Digestive System 6- Small intestine

– I’ve got my pen.
Now, we were in the stomach. We passed
through the pyloric sphincter, and we are now
in the small intestine. And there are
actually three parts to the small intestine,
and so I feel like it’s we should probably
define those parts right away, so the first part
of the small intestine that we enter
is called the duodenum, duodenum. The duodenum is pretty short,
it’s about 10 inches long. And it forms like
kind of a C-shape directly out of the stomach. The duodenum feeds directly
into the next piece, which is called the jejunum, jejunum, so check it out. Hey, look, they even
labeled it here. stomach enters into the
duodenum, and then the duodenum, dude they done
forgot something, really, that’s just messed up,
because you forgot the jejunum. What do you think the next piece
of small intestine is called? The ileum, I-L-E-U-M. Now, spelling
in anatomy always counts. And ileum is a word
that it is easy to forget that it is an E
in the word ileum, especially since there
actually is a bone in your pelvic
girdle called the ilium, but it’s spelled different,
it’s spelled with an I. so the ileum, the ileum has an E
because you eat food that goes through your ileum
with an E, piece of cake. The ileum is the longest,
it’s over 10 feet long.
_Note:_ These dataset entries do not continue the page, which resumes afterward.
-- ==== Sys2Proof/Word.lean ====
section
/-! DEFINITION. The words of the block: a symbol, a field of a code, the three widths, the two units. -/

namespace Sys2Proof

/-- A Symbol is one 8-bit byte (00_scope.md R9). The block only copies symbols and compares them for equality. -/
abbrev Symbol := BitVec 8

/-- An `offset` or `length` field, or a cell of a code buffer: a `W`-bit unsigned value, held zero-extended to the
widest width, 32 (00_scope.md R7, 30_encoding.md R70, R72). -/
abbrev Field := BitVec 32

/-- The width `W` of the `offset` and `length` fields, exactly one of 8, 16 and 32 (00_scope.md R7). -/
inductive Width where
  | w8
  | w16
  | w32
deriving DecidableEq, Repr

/-- The two independent units of the block (00_scope.md R3). -/
inductive UnitId where
  | enc
  | dec
deriving DecidableEq, Repr

end Sys2Proof
end

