-- ==== Sys2Proof/Laws/State.lean ====
section
/-! SUPPORT. One lemma for each field of each update of the state, true by rfl, so that no proof unfolds an update. -/

namespace Sys2Proof.Machine

/-! Raising an error, starting and ending a call. -/

@[simp] theorem endedCall_enc (failed : Bool) (s : State) : endedCall .enc failed s = ⟨codeCells s.enc.clen, failed⟩ := rfl
@[simp] theorem endedCall_dec (failed : Bool) (s : State) : endedCall .dec failed s = ⟨s.dec.pos, failed⟩ := rfl


@[simp] theorem raise_enc_params (c : Cause) (s : State) : (raise .enc c s).params = s.params := rfl
@[simp] theorem raise_enc_dec (c : Cause) (s : State) : (raise .enc c s).dec = s.dec := rfl
@[simp] theorem raise_enc_pending (c : Cause) (s : State) : (raise .enc c s).pending = s.pending := rfl
@[simp] theorem raise_enc_schedule (c : Cause) (s : State) : (raise .enc c s).schedule = s.schedule := rfl
@[simp] theorem raise_enc_rdata (c : Cause) (s : State) : (raise .enc c s).rdata = s.rdata := rfl
@[simp] theorem raise_enc_freeCtr (c : Cause) (s : State) : (raise .enc c s).freeCtr = s.freeCtr := rfl
@[simp] theorem raise_enc_enc_wsel (c : Cause) (s : State) : (raise .enc c s).enc.wsel = s.enc.wsel := rfl
@[simp] theorem raise_enc_enc_ibuf (c : Cause) (s : State) : (raise .enc c s).enc.ibuf = s.enc.ibuf := rfl
@[simp] theorem raise_enc_enc_ilen (c : Cause) (s : State) : (raise .enc c s).enc.ilen = s.enc.ilen := rfl
@[simp] theorem raise_enc_enc_cbuf (c : Cause) (s : State) : (raise .enc c s).enc.cbuf = s.enc.cbuf := rfl
@[simp] theorem raise_enc_enc_clen (c : Cause) (s : State) : (raise .enc c s).enc.clen = s.enc.clen := rfl
@[simp] theorem raise_enc_enc_pos (c : Cause) (s : State) : (raise .enc c s).enc.pos = s.enc.pos := rfl
@[simp] theorem raise_enc_enc_ws (c : Cause) (s : State) : (raise .enc c s).enc.ws = s.enc.ws := rfl
@[simp] theorem raise_enc_enc_n (c : Cause) (s : State) : (raise .enc c s).enc.n = s.enc.n := rfl
@[simp] theorem raise_enc_enc_L (c : Cause) (s : State) : (raise .enc c s).enc.L = s.enc.L := rfl
@[simp] theorem raise_enc_enc_s (c : Cause) (s : State) : (raise .enc c s).enc.s = s.enc.s := rfl
@[simp] theorem raise_enc_enc_bo (c : Cause) (s : State) : (raise .enc c s).enc.bo = s.enc.bo := rfl
@[simp] theorem raise_enc_enc_bl (c : Cause) (s : State) : (raise .enc c s).enc.bl = s.enc.bl := rfl
@[simp] theorem raise_enc_enc_bs (c : Cause) (s : State) : (raise .enc c s).enc.bs = s.enc.bs := rfl
@[simp] theorem raise_enc_enc_mfP (c : Cause) (s : State) : (raise .enc c s).enc.mfP = s.enc.mfP := rfl
@[simp] theorem raise_enc_enc_mfC (c : Cause) (s : State) : (raise .enc c s).enc.mfC = s.enc.mfC := rfl
@[simp] theorem raise_enc_enc_mfHit (c : Cause) (s : State) : (raise .enc c s).enc.mfHit = s.enc.mfHit := rfl
@[simp] theorem raise_enc_enc_mfM (c : Cause) (s : State) : (raise .enc c s).enc.mfM = s.enc.mfM := rfl
@[simp] theorem raise_enc_enc_state (c : Cause) (s : State) : (raise .enc c s).enc.state = .error := rfl
@[simp] theorem raise_enc_enc_cause (c : Cause) (s : State) : (raise .enc c s).enc.cause = c := rfl
@[simp] theorem raise_enc_enc_past (c : Cause) (s : State) :
    (raise .enc c s).enc.past = endedCall .enc true s :: s.enc.past := rfl
@[simp] theorem raise_dec_params (c : Cause) (s : State) : (raise .dec c s).params = s.params := rfl
@[simp] theorem raise_dec_enc (c : Cause) (s : State) : (raise .dec c s).enc = s.enc := rfl
@[simp] theorem raise_dec_pending (c : Cause) (s : State) : (raise .dec c s).pending = s.pending := rfl
@[simp] theorem raise_dec_schedule (c : Cause) (s : State) : (raise .dec c s).schedule = s.schedule := rfl
@[simp] theorem raise_dec_rdata (c : Cause) (s : State) : (raise .dec c s).rdata = s.rdata := rfl
@[simp] theorem raise_dec_freeCtr (c : Cause) (s : State) : (raise .dec c s).freeCtr = s.freeCtr := rfl
@[simp] theorem raise_dec_dec_wsel (c : Cause) (s : State) : (raise .dec c s).dec.wsel = s.dec.wsel := rfl
@[simp] theorem raise_dec_dec_cbuf (c : Cause) (s : State) : (raise .dec c s).dec.cbuf = s.dec.cbuf := rfl
@[simp] theorem raise_dec_dec_clen (c : Cause) (s : State) : (raise .dec c s).dec.clen = s.dec.clen := rfl
@[simp] theorem raise_dec_dec_obuf (c : Cause) (s : State) : (raise .dec c s).dec.obuf = s.dec.obuf := rfl
@[simp] theorem raise_dec_dec_k (c : Cause) (s : State) : (raise .dec c s).dec.k = s.dec.k := rfl
@[simp] theorem raise_dec_dec_pos (c : Cause) (s : State) : (raise .dec c s).dec.pos = s.dec.pos := rfl
@[simp] theorem raise_dec_dec_o (c : Cause) (s : State) : (raise .dec c s).dec.o = s.dec.o := rfl
@[simp] theorem raise_dec_dec_l (c : Cause) (s : State) : (raise .dec c s).dec.l = s.dec.l := rfl
@[simp] theorem raise_dec_dec_lit (c : Cause) (s : State) : (raise .dec c s).dec.lit = s.dec.lit := rfl
@[simp] theorem raise_dec_dec_cuI (c : Cause) (s : State) : (raise .dec c s).dec.cuI = s.dec.cuI := rfl
@[simp] theorem raise_dec_dec_state (c : Cause) (s : State) : (raise .dec c s).dec.state = .error := rfl
@[simp] theorem raise_dec_dec_cause (c : Cause) (s : State) : (raise .dec c s).dec.cause = c := rfl
@[simp] theorem raise_dec_dec_past (c : Cause) (s : State) :
    (raise .dec c s).dec.past = endedCall .dec true s :: s.dec.past := rfl
@[simp] theorem beginCall_enc_params (s : State) : (beginCall .enc s).params = s.params := rfl
@[simp] theorem beginCall_enc_dec (s : State) : (beginCall .enc s).dec = s.dec := rfl
@[simp] theorem beginCall_enc_pending (s : State) : (beginCall .enc s).pending = s.pending := rfl
@[simp] theorem beginCall_enc_schedule (s : State) : (beginCall .enc s).schedule = s.schedule := rfl
@[simp] theorem beginCall_enc_rdata (s : State) : (beginCall .enc s).rdata = s.rdata := rfl
@[simp] theorem beginCall_enc_freeCtr (s : State) : (beginCall .enc s).freeCtr = s.freeCtr := rfl
@[simp] theorem beginCall_enc_enc_wsel (s : State) : (beginCall .enc s).enc.wsel = s.enc.wsel := rfl
@[simp] theorem beginCall_enc_enc_ibuf (s : State) : (beginCall .enc s).enc.ibuf = s.enc.ibuf := rfl
@[simp] theorem beginCall_enc_enc_ilen (s : State) : (beginCall .enc s).enc.ilen = s.enc.ilen := rfl
@[simp] theorem beginCall_enc_enc_cbuf (s : State) : (beginCall .enc s).enc.cbuf = s.enc.cbuf := rfl
@[simp] theorem beginCall_enc_enc_clen (s : State) : (beginCall .enc s).enc.clen = 0 := rfl
@[simp] theorem beginCall_enc_enc_pos (s : State) : (beginCall .enc s).enc.pos = 0 := rfl
@[simp] theorem beginCall_enc_enc_ws (s : State) : (beginCall .enc s).enc.ws = s.enc.ws := rfl
@[simp] theorem beginCall_enc_enc_n (s : State) : (beginCall .enc s).enc.n = s.enc.n := rfl
@[simp] theorem beginCall_enc_enc_L (s : State) : (beginCall .enc s).enc.L = s.enc.L := rfl
@[simp] theorem beginCall_enc_enc_s (s : State) : (beginCall .enc s).enc.s = s.enc.s := rfl
@[simp] theorem beginCall_enc_enc_bo (s : State) : (beginCall .enc s).enc.bo = s.enc.bo := rfl
@[simp] theorem beginCall_enc_enc_bl (s : State) : (beginCall .enc s).enc.bl = s.enc.bl := rfl
@[simp] theorem beginCall_enc_enc_bs (s : State) : (beginCall .enc s).enc.bs = s.enc.bs := rfl
@[simp] theorem beginCall_enc_enc_mfP (s : State) : (beginCall .enc s).enc.mfP = s.enc.mfP := rfl
@[simp] theorem beginCall_enc_enc_mfC (s : State) : (beginCall .enc s).enc.mfC = s.enc.mfC := rfl
@[simp] theorem beginCall_enc_enc_mfHit (s : State) : (beginCall .enc s).enc.mfHit = s.enc.mfHit := rfl
@[simp] theorem beginCall_enc_enc_mfM (s : State) : (beginCall .enc s).enc.mfM = s.enc.mfM := rfl
@[simp] theorem beginCall_enc_enc_state (s : State) : (beginCall .enc s).enc.state = .busy := rfl
@[simp] theorem beginCall_enc_enc_cause (s : State) : (beginCall .enc s).enc.cause = .none := rfl
@[simp] theorem beginCall_enc_enc_past (s : State) : (beginCall .enc s).enc.past = s.enc.past := rfl
@[simp] theorem beginCall_dec_params (s : State) : (beginCall .dec s).params = s.params := rfl
@[simp] theorem beginCall_dec_enc (s : State) : (beginCall .dec s).enc = s.enc := rfl
@[simp] theorem beginCall_dec_pending (s : State) : (beginCall .dec s).pending = s.pending := rfl
@[simp] theorem beginCall_dec_schedule (s : State) : (beginCall .dec s).schedule = s.schedule := rfl
@[simp] theorem beginCall_dec_rdata (s : State) : (beginCall .dec s).rdata = s.rdata := rfl
@[simp] theorem beginCall_dec_freeCtr (s : State) : (beginCall .dec s).freeCtr = s.freeCtr := rfl
@[simp] theorem beginCall_dec_dec_wsel (s : State) : (beginCall .dec s).dec.wsel = s.dec.wsel := rfl
@[simp] theorem beginCall_dec_dec_cbuf (s : State) : (beginCall .dec s).dec.cbuf = s.dec.cbuf := rfl
@[simp] theorem beginCall_dec_dec_clen (s : State) : (beginCall .dec s).dec.clen = s.dec.clen := rfl
@[simp] theorem beginCall_dec_dec_obuf (s : State) : (beginCall .dec s).dec.obuf = s.dec.obuf := rfl
@[simp] theorem beginCall_dec_dec_k (s : State) : (beginCall .dec s).dec.k = 0 := rfl
@[simp] theorem beginCall_dec_dec_pos (s : State) : (beginCall .dec s).dec.pos = 0 := rfl
@[simp] theorem beginCall_dec_dec_o (s : State) : (beginCall .dec s).dec.o = s.dec.o := rfl
@[simp] theorem beginCall_dec_dec_l (s : State) : (beginCall .dec s).dec.l = s.dec.l := rfl
@[simp] theorem beginCall_dec_dec_lit (s : State) : (beginCall .dec s).dec.lit = s.dec.lit := rfl
@[simp] theorem beginCall_dec_dec_cuI (s : State) : (beginCall .dec s).dec.cuI = s.dec.cuI := rfl
@[simp] theorem beginCall_dec_dec_state (s : State) : (beginCall .dec s).dec.state = .busy := rfl
@[simp] theorem beginCall_dec_dec_cause (s : State) : (beginCall .dec s).dec.cause = .none := rfl
@[simp] theorem beginCall_dec_dec_past (s : State) : (beginCall .dec s).dec.past = s.dec.past := rfl
@[simp] theorem endCall_enc_params (s : State) : (endCall .enc s).params = s.params := rfl
@[simp] theorem endCall_enc_dec (s : State) : (endCall .enc s).dec = s.dec := rfl
@[simp] theorem endCall_enc_pending (s : State) : (endCall .enc s).pending = s.pending := rfl
@[simp] theorem endCall_enc_schedule (s : State) : (endCall .enc s).schedule = s.schedule := rfl
@[simp] theorem endCall_enc_rdata (s : State) : (endCall .enc s).rdata = s.rdata := rfl
@[simp] theorem endCall_enc_freeCtr (s : State) : (endCall .enc s).freeCtr = s.freeCtr := rfl
@[simp] theorem endCall_enc_enc_wsel (s : State) : (endCall .enc s).enc.wsel = s.enc.wsel := rfl
@[simp] theorem endCall_enc_enc_ibuf (s : State) : (endCall .enc s).enc.ibuf = s.enc.ibuf := rfl
@[simp] theorem endCall_enc_enc_ilen (s : State) : (endCall .enc s).enc.ilen = s.enc.ilen := rfl
@[simp] theorem endCall_enc_enc_cbuf (s : State) : (endCall .enc s).enc.cbuf = s.enc.cbuf := rfl
@[simp] theorem endCall_enc_enc_clen (s : State) : (endCall .enc s).enc.clen = s.enc.clen := rfl
@[simp] theorem endCall_enc_enc_pos (s : State) : (endCall .enc s).enc.pos = s.enc.pos := rfl
@[simp] theorem endCall_enc_enc_ws (s : State) : (endCall .enc s).enc.ws = s.enc.ws := rfl
@[simp] theorem endCall_enc_enc_n (s : State) : (endCall .enc s).enc.n = s.enc.n := rfl
@[simp] theorem endCall_enc_enc_L (s : State) : (endCall .enc s).enc.L = s.enc.L := rfl
@[simp] theorem endCall_enc_enc_s (s : State) : (endCall .enc s).enc.s = s.enc.s := rfl
@[simp] theorem endCall_enc_enc_bo (s : State) : (endCall .enc s).enc.bo = s.enc.bo := rfl
@[simp] theorem endCall_enc_enc_bl (s : State) : (endCall .enc s).enc.bl = s.enc.bl := rfl
@[simp] theorem endCall_enc_enc_bs (s : State) : (endCall .enc s).enc.bs = s.enc.bs := rfl
@[simp] theorem endCall_enc_enc_mfP (s : State) : (endCall .enc s).enc.mfP = s.enc.mfP := rfl
@[simp] theorem endCall_enc_enc_mfC (s : State) : (endCall .enc s).enc.mfC = s.enc.mfC := rfl
@[simp] theorem endCall_enc_enc_mfHit (s : State) : (endCall .enc s).enc.mfHit = s.enc.mfHit := rfl
@[simp] theorem endCall_enc_enc_mfM (s : State) : (endCall .enc s).enc.mfM = s.enc.mfM := rfl
@[simp] theorem endCall_enc_enc_state (s : State) : (endCall .enc s).enc.state = .done := rfl
@[simp] theorem endCall_enc_enc_cause (s : State) : (endCall .enc s).enc.cause = s.enc.cause := rfl
@[simp] theorem endCall_enc_enc_past (s : State) : (endCall .enc s).enc.past = endedCall .enc false s :: s.enc.past := rfl
@[simp] theorem endCall_dec_params (s : State) : (endCall .dec s).params = s.params := rfl
@[simp] theorem endCall_dec_enc (s : State) : (endCall .dec s).enc = s.enc := rfl
@[simp] theorem endCall_dec_pending (s : State) : (endCall .dec s).pending = s.pending := rfl
@[simp] theorem endCall_dec_schedule (s : State) : (endCall .dec s).schedule = s.schedule := rfl
@[simp] theorem endCall_dec_rdata (s : State) : (endCall .dec s).rdata = s.rdata := rfl
@[simp] theorem endCall_dec_freeCtr (s : State) : (endCall .dec s).freeCtr = s.freeCtr := rfl
@[simp] theorem endCall_dec_dec_wsel (s : State) : (endCall .dec s).dec.wsel = s.dec.wsel := rfl
@[simp] theorem endCall_dec_dec_cbuf (s : State) : (endCall .dec s).dec.cbuf = s.dec.cbuf := rfl
@[simp] theorem endCall_dec_dec_clen (s : State) : (endCall .dec s).dec.clen = s.dec.clen := rfl
@[simp] theorem endCall_dec_dec_obuf (s : State) : (endCall .dec s).dec.obuf = s.dec.obuf := rfl
@[simp] theorem endCall_dec_dec_k (s : State) : (endCall .dec s).dec.k = s.dec.k := rfl
@[simp] theorem endCall_dec_dec_pos (s : State) : (endCall .dec s).dec.pos = s.dec.pos := rfl
@[simp] theorem endCall_dec_dec_o (s : State) : (endCall .dec s).dec.o = s.dec.o := rfl
@[simp] theorem endCall_dec_dec_l (s : State) : (endCall .dec s).dec.l = s.dec.l := rfl
@[simp] theorem endCall_dec_dec_lit (s : State) : (endCall .dec s).dec.lit = s.dec.lit := rfl
@[simp] theorem endCall_dec_dec_cuI (s : State) : (endCall .dec s).dec.cuI = s.dec.cuI := rfl
@[simp] theorem endCall_dec_dec_state (s : State) : (endCall .dec s).dec.state = .done := rfl
@[simp] theorem endCall_dec_dec_cause (s : State) : (endCall .dec s).dec.cause = s.dec.cause := rfl
@[simp] theorem endCall_dec_dec_past (s : State) : (endCall .dec s).dec.past = endedCall .dec false s :: s.dec.past := rfl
The jejunum, I think, was seven
and a half feet long. Dude, the small
intestine is huge. It’s really long,
and what’s happening in here? There are two primary events that are taking place
in this whole thing. Number one, chemical digestion, and number two, absorption. Chemical digestion,
we’re dumping in enzymes, most of the enzymes are
dumped in the duodenum. Enzymes and other
juices enter here. And when we look at our
accessory structures, like the pancreas and the liver, check it out,
you can even see it. We have ducts from the liver
and gall bladder. And from the pancreas, and those ducts jump juice
into the duodenum. And the juice
that they’re dumping is full of digestive enzymes
that help you break down the food that’s
been mechanically churned in your stomach
and chomped in your teeth, and now we need to break it down with chemicals
so that it’s really, really simple and small. So then you can actually
absorb it into your bloodstream. And that’s the small intestine,
that’s its job. Now, if the job is
to chemically digest, then it makes sense
that we’re going to have a place where we can dump chemicals in,
and that’s in the duodenum. It also makes sense
that we would have time to do that chemical digestion,
and in order to have the time to carry out
the chemical breakdown, the small intestine
better be pretty long, like your food better stay
in the small intestine for a relatively
long period of time. And it does because dude,
that thing, the length of the small
intestine is huge, so it takes a long time
to get through the whole thing, which gives you a lot of time
to do the chemical digestion. If you are going to be
an efficient absorber, then it makes sense
that we would have as high a surface area
in lining the lumen of our tube as possible. The more surface area you have,
the more area, the more surface area you have to actually absorb
the substances into your body. So, there are several ways that the digestive system deals
with this surface area issue. First of all, you have more
surface area if you’re long. So, the length of the small
intestine contributes to its ability
to increase the surface area and be more effective
at absorbing nutrients. The small intestine also has the structures called
circular folds, and you can’t see them
in this image right here. I’m wondering if I have
any images where you can see it. But a circular fold,
here’s my tube, you got it, and a circular fold is just
a place where the tube narrows, and then it gets bigger again. Okay, I have to draw you
a picture. Because look
at how a circular fold works, we make our digestive tube,
look at this. Here’s my tube,
and then it narrows down and then goes back
to the original size. That’s the circular fold. It’s kind of a big,
and gosh, this kind of makes it
look like it has, you know, one
finger that’s coming out, but that is supposed
to be one whole tube, with these kind of constrictions
around the whole tube. So, if I went and looked at it,
I actually would see that, you know, this part of the tube
would have to be this big, but this part of the tube I
could actually like fit a tiny little rubber band
around it, because it’s actually narrower. But then you look at that,
and you’re like oh, dude, that’s awesome, because look, I now have an
increased surface area, that as opposed to just that.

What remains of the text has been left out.